_Stored items_

┄┄┄┄┄┄

/-! ### The mutators (R117) -/

/-- A command that does not transmit keeps TRACE, the port's events and the show record, from any state. -/
theorem execWith_mutator_transmits_nothing {P : Params} {i : Instr} {s t : State} (hi : isShow i = false)
    (ht : execWith P i s = .next t) : t.trace = s.trace ∧ t.portEvents = s.portEvents ∧ t.run = s.run := by
  rcases execWith_next_cases P i s t ht with ⟨-, -, rfl⟩ | hs
  · exact ⟨rfl, rfl, rfl⟩
  · obtain ⟨_, _, _, _, hexec, -⟩ := execWith_mutator_cases P i s hi hs.1 hs.2
    rw [hexec] at ht
    cases ht
    exact ⟨rfl, rfl, hs.2.symm⟩

/-- Settles O24: `execWith_mutator_transmits_nothing` at this hardware's values. -/
theorem mutatorsDoNotTransmit : Obligations.MutatorsDoNotTransmit := by
  intro i s t hi ht
  rw [← execWith_hw] at ht
  exact execWith_mutator_transmits_nothing hi ht

end Sys2Proof.Machine
end

section
/-! SUPPORT. The symbol encoder (41_symbol_encoder.md): the expander read from its last symbol, the inverse of the expander on symbol
groups, a store with given bytes, so that every symbol stream is the data stream of one store (R152), and the bytes a successful show
sends as a function of N and the store (R153, R179). -/

namespace Sys2Proof.Machine

open Sys2Proof.Config (Params)

/-! ### The expander (R144, R145) -/

/-- Settles O25: the expander's length and elements, and its eight symbols written out at the named bytes. -/
theorem expandIsMostSignificantBitFirst : Obligations.ExpandIsMostSignificantBitFirst := by
  refine ⟨fun P v h8 => ⟨h8 ▸ expand_length P v, fun m hm => ?_⟩, fun P h8 => ?_, by decide⟩
  · rw [expand_getElem? P v m (h8.symm ▸ hm), h8]
    rfl
  · simp only [expand_eight P h8]
    exact ⟨rfl, rfl, rfl, rfl⟩

/-- Read from its last symbol, the expansion is the bits of the byte in ascending order. -/
theorem expand_reverse (P : Params) (v : Byte) :
    (expand P v).reverse = (List.range P.symbolsPerByte).map fun k => sym P (v.getLsbD k) := by
  refine List.ext_getElem (by simp) fun k hk _ => ?_
  have hlt : k < P.symbolsPerByte := by simpa using hk
  simp [expand, Nat.sub_sub_self (Nat.le_sub_one_of_lt hlt)]

/-- The symbols equal to SYM1 are as many as the byte's 1 bits among those expanded. -/
theorem count_sym1_expand (P : Params) (h : P.Admissible) (v : Byte) :
    (expand P v).count P.sym1 = (List.range P.symbolsPerByte).countP fun k => v.getLsbD k := by
  rw [← List.count_reverse, expand_reverse, List.count, List.countP_map]
  exact List.countP_congr fun k _ => beq_iff_eq.trans (sym_eq_sym1 P h _)

/-- Settles O26: length, elements, the count of SYM1 and injectivity, each by its law. -/
theorem expanderProperties : Obligations.ExpanderProperties := by
  intro P h h8
  refine ⟨fun v => h8 ▸ expand_length P v, mem_expand P, fun v => ?_, expand_injective P h h8⟩
  rw [count_sym1_expand P h v, h8, popcount]

/-! ### The nibble table (R146) -/

/-- Entry `w` of the nibble table is the four bits of `w`, most significant first. -/
theorem nibbleTable_getD (P : Params) {w : Nat} (hw : w < 16) :
    (nibbleTable P).getD w [] =
      [sym P (w.testBit 3), sym P (w.testBit 2), sym P (w.testBit 1), sym P (w.testBit 0)] := by
  interval_cases w <;> rfl

/-- Bit `k` of a byte's high nibble. -/
theorem testBit_highNibble (v : Byte) (k : Nat) : (v.toNat / 16).testBit k = v.getLsbD (k + 4) :=
  Nat.testBit_div_two_pow (n := 4) v.toNat k

/-- Bit `k` of a byte's low nibble. -/
theorem testBit_lowNibble (v : Byte) {k : Nat} (hk : k < 4) : (v.toNat % 16).testBit k = v.getLsbD k := by
  rw [show 16 = 2 ^ 4 from rfl, Nat.testBit_mod_two_pow, decide_eq_true hk, Bool.true_and, BitVec.testBit_toNat]

/-- Settles O27: the two table entries are the eight symbols of the byte. -/
theorem nibbleTableIsTheExpander : Obligations.NibbleTableIsTheExpander := by
  intro P v h8
  have hhigh : v.toNat / 16 < 16 := by have := v.isLt; omega
  have hlow : v.toNat % 16 < 16 := Nat.mod_lt _ (by decide)
  rw [expandByTable, nibbleTable_getD P hhigh, nibbleTable_getD P hlow, expand_eight P h8]
  simp only [testBit_highNibble, testBit_lowNibble, Nat.reduceLT, Nat.reduceAdd, List.cons_append, List.nil_append]

/-! ### The data stream and the frame (R149, R150) -/

/-- The symbols of a pixel of three channels (R148). -/
theorem pixSyms_three (P : Params) (hC : P.channels = 3) (x : Instance) (p : Nat) :
    pixSyms P x p = expand P (x.ch P p 0) ++ expand P (x.ch P p 1) ++ expand P (x.ch P p 2) := by
  rw [pixSyms_eq, hC]
  simp [List.range_succ]

/-- Settles O28: the pixels' symbols, and the length and element laws of the data stream at three channels of eight symbols. -/
theorem dataStreamLayout : Obligations.DataStreamLayout := by
  intro P x hC h8
  have h24 : pixelSymbols P = 24 := by rw [pixelSymbols, hC, h8]
  refine ⟨?_, ?_, fun p c m hp hc hm => ?_, fun hn => ?_⟩
  · rw [map_flatten_eq_flatMap]
    exact List.flatMap_congr fun p _ => pixSyms_three P hC x p
  · rw [dataStream_length, Instance.frameBytes, h24]
  · have helem := dataStream_getElem? P x p c m hp (hC.symm ▸ hc) (h8.symm ▸ hm)
    rwa [h24, h8] at helem
  · rw [dataStream, hn]
    rfl

theorem frame_length (P : Params) (x : Instance) : (frame P x).length = x.frameBytes P + P.resetBytes := by
  rw [frame, List.length_append, dataStream_length, resetPeriod, List.length_replicate]

/-- Settles O29: the definition of the frame and its length at this hardware's values. -/
theorem frameLayout : Obligations.FrameLayout := fun x _ => ⟨rfl, frame_length Config.hw x⟩

/-! ### The inverse of the expander on a symbol group (R152) -/

theorem decodeGroup_concat (P : Params) (g : List Byte) (b : Byte) :
    decodeGroup P (g ++ [b]) = (decodeGroup P g <<< 1) ||| (if b = P.sym1 then 1#8 else 0#8) := by
  rw [decodeGroup, List.foldl_concat]
  rfl

/-- Bit `k` of a decoded group says whether the `k`-th symbol from the end is SYM1. -/
theorem getLsbD_decodeGroup (P : Params) (g : List Byte) {k : Nat} (hk : k < 8) :
    (decodeGroup P g).getLsbD k = decide (g.reverse[k]? = some P.sym1) := by
  induction g using List.reverseRecOn generalizing k with
  | nil => simp [decodeGroup]
  | append_singleton g b ih =>
    rw [decodeGroup_concat, List.reverse_concat]
    cases k with
    | zero => by_cases hb : b = P.sym1 <;> simp [hb]
    | succ k =>
      have hbit : (if b = P.sym1 then 1#8 else 0#8).getLsbD (k + 1) = false := by split <;> simp
      rw [BitVec.getLsbD_or, hbit, Bool.or_false, List.getElem?_cons_succ, ← ih (by omega)]
      simp [hk, BitVec.getLsbD_eq_getElem (show k < 8 by omega)]

theorem sym_decide_eq_sym1 (P : Params) {b : Byte} (hb : b = P.sym1 ∨ b = P.sym0) : sym P (decide (b = P.sym1)) = b := by
  by_cases h : b = P.sym1
  · rw [decide_eq_true h]
    exact h.symm
  · rw [decide_eq_false h]
    exact (hb.resolve_left h).symm

/-- Every group of at most eight symbols is the expansion of the byte it decodes to. -/
theorem expand_decodeGroup (P : Params) (h8 : P.symbolsPerByte ≤ 8) {g : List Byte} (hlen : g.length = P.symbolsPerByte)
    (hg : ∀ b ∈ g, b = P.sym1 ∨ b = P.sym0) : expand P (decodeGroup P g) = g := by
  refine List.reverse_injective ?_
  rw [expand_reverse]
  refine List.ext_getElem (by simp [hlen]) fun k hk hk' => ?_
  have hlt : k < P.symbolsPerByte := by simpa using hk
  rw [List.getElem_map, List.getElem_range, getLsbD_decodeGroup P g (by omega), List.getElem?_eq_getElem hk']
  simp only [Option.some.injEq]
  exact sym_decide_eq_sym1 P (hg _ (List.mem_reverse.1 (List.getElem_mem hk')))

/-! ### The store of a symbol stream (R152) -/

/-- The memory that holds `f a` at each offset `a` below `k`. -/
def Memory.filled (f : Nat → Byte) : Nat → Memory
  | 0 => []
  | k + 1 => Memory.write (Memory.filled f k) k (f k)

theorem Memory.read_filled (f : Nat → Byte) {k a : Nat} (h : a < k) : Memory.read (Memory.filled f k) a = f a := by
  induction k with
  | zero => omega
  | succ k ih =>
    rw [Memory.filled, Memory.read_write]
    split
    next ha => rw [ha]
    next ha => exact ih (by omega)

/-- Symbol group `q` of a stream, that of the store's byte at offset `q`. -/
def streamGroup (P : Params) (stream : List Byte) (q : Nat) : List Byte :=
  (stream.drop (P.symbolsPerByte * q)).take P.symbolsPerByte

theorem streamGroup_dataStream (P : Params) (x : Instance) {p c : Nat} (hp : p < x.n) (hc : c < P.channels) :
    streamGroup P (dataStream P x) (channelOffset P p c) = expand P (x.ch P p c) := by
  rw [streamGroup, symbolsPerByte_mul_channelOffset]
  exact dataStream_group P x p c hp hc

theorem streamGroup_length (P : Params) {stream : List Byte} {k q : Nat} (hlen : stream.length = P.symbolsPerByte * k)
    (hq : q < k) : (streamGroup P stream q).length = P.symbolsPerByte := by
  have hle : P.symbolsPerByte * (q + 1) ≤ P.symbolsPerByte * k := Nat.mul_le_mul_left _ hq
  rw [Nat.mul_succ] at hle
  rw [streamGroup, List.length_take, List.length_drop, hlen]
  omega

theorem mem_of_mem_streamGroup {P : Params} {stream : List Byte} {q : Nat} {b : Byte} (h : b ∈ streamGroup P stream q) :
    b ∈ stream := List.mem_of_mem_drop (List.mem_of_mem_take h)

/-- Streams of `k` groups are equal where each of their groups is. -/
theorem eq_of_streamGroup_eq (P : Params) {s t : List Byte} {k : Nat} (hs : s.length = P.symbolsPerByte * k)
    (ht : t.length = P.symbolsPerByte * k) (h : ∀ q, q < k → streamGroup P s q = streamGroup P t q) : s = t := by
  refine List.ext_getElem? fun i => ?_
  by_cases hi : i < P.symbolsPerByte * k
  · have hpos : 0 < P.symbolsPerByte := Nat.pos_of_mul_pos_right (Nat.zero_lt_of_lt hi)
    have hm : i % P.symbolsPerByte < P.symbolsPerByte := Nat.mod_lt i hpos
    have hgroup := congrArg (·[i % P.symbolsPerByte]?) (h (i / P.symbolsPerByte) (Nat.div_lt_of_lt_mul hi))
    simpa only [streamGroup, List.getElem?_take_of_lt hm, List.getElem?_drop, Nat.div_add_mod] using hgroup
  · rw [List.getElem?_eq_none (by omega), List.getElem?_eq_none (by omega)]

/-- A store of `n` pixels whose bytes are those the stream's groups decode to. -/
def streamStore (P : Params) (n : Nat) (stream : List Byte) : Instance where
  n := n
  syncEn := true
  asyncEn := true
  pstore := Memory.filled (fun q => decodeGroup P (streamGroup P stream q)) (P.channels * n)

theorem streamStore_ch (P : Params) {n : Nat} (stream : List Byte) {p c : Nat} (hp : p < n) (hc : c < P.channels) :
    (streamStore P n stream).ch P p c = decodeGroup P (streamGroup P stream (channelOffset P p c)) :=
  Memory.read_filled _ (channelOffset_lt P hp hc)

/-- Every stream of the right length over the two symbols is a data stream: that of the store it decodes to. -/
theorem dataStream_streamStore (P : Params) (h8 : P.symbolsPerByte ≤ 8) {n : Nat} {stream : List Byte}
    (hlen : stream.length = P.symbolsPerByte * (P.channels * n)) (hsym : ∀ b ∈ stream, b = P.sym1 ∨ b = P.sym0) :
    dataStream P (streamStore P n stream) = stream := by
  have hdata : (dataStream P (streamStore P n stream)).length = P.symbolsPerByte * (P.channels * n) := by
    rw [dataStream_length, Instance.frameBytes, pixelSymbols, Nat.mul_comm P.channels, Nat.mul_assoc]
    rfl
  refine eq_of_streamGroup_eq P hdata hlen fun q hq => ?_
  obtain ⟨p, c, hp, hc, rfl⟩ := exists_channel P n q hq
  rw [streamGroup_dataStream P _ hp hc, streamStore_ch P stream hp hc]
  exact expand_decodeGroup P h8 (streamGroup_length P hlen hq) fun b hb => hsym b (mem_of_mem_streamGroup hb)

/-- Settles O30: the channel bytes by the inverse of the expander, the store by decoding the stream group by group. -/
theorem dataStreamDecodesToOneStore : Obligations.DataStreamDecodesToOneStore := by
  intro P h hC h8
  refine ⟨fun x p c hp hc => decodeChannel_dataStream P h h8 x p c hp (hC.symm ▸ hc), fun n stream hlen hsym => ?_⟩
  refine ⟨streamStore P n stream, rfl, dataStream_streamStore P (Nat.le_of_eq h8) ?_ hsym⟩
  rw [hlen, hC, h8]
  omega

/-! ### What frames and shows depend on (R153, R179) -/

/-- The data stream reads only the store's bytes. -/
theorem dataStream_congr (P : Params) {x y : Instance} (hn : x.n = y.n)
    (h : ∀ a, a < x.storeBytes P → Memory.read x.pstore a = Memory.read y.pstore a) :
    dataStream P x = dataStream P y := by
  rw [dataStream, dataStream, ← hn]
  refine List.flatMap_congr fun p hp => ?_
  rw [pixSyms_eq, pixSyms_eq]
  refine List.flatMap_congr fun c hc => congrArg (expand P) ?_
  exact h _ (channelOffset_lt P (List.mem_range.1 hp) (List.mem_range.1 hc))

theorem frame_congr (P : Params) {x y : Instance} (hn : x.n = y.n)
    (h : ∀ a, a < x.storeBytes P → Memory.read x.pstore a = Memory.read y.pstore a) : frame P x = frame P y := by
  rw [frame, frame, dataStream_congr P hn h]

┄┄┄┄┄┄

_EXERCISE BRIEF_
Count the lines above that contain the word "pstore", and reply with only that number.

_WRITTEN SOLUTION_
3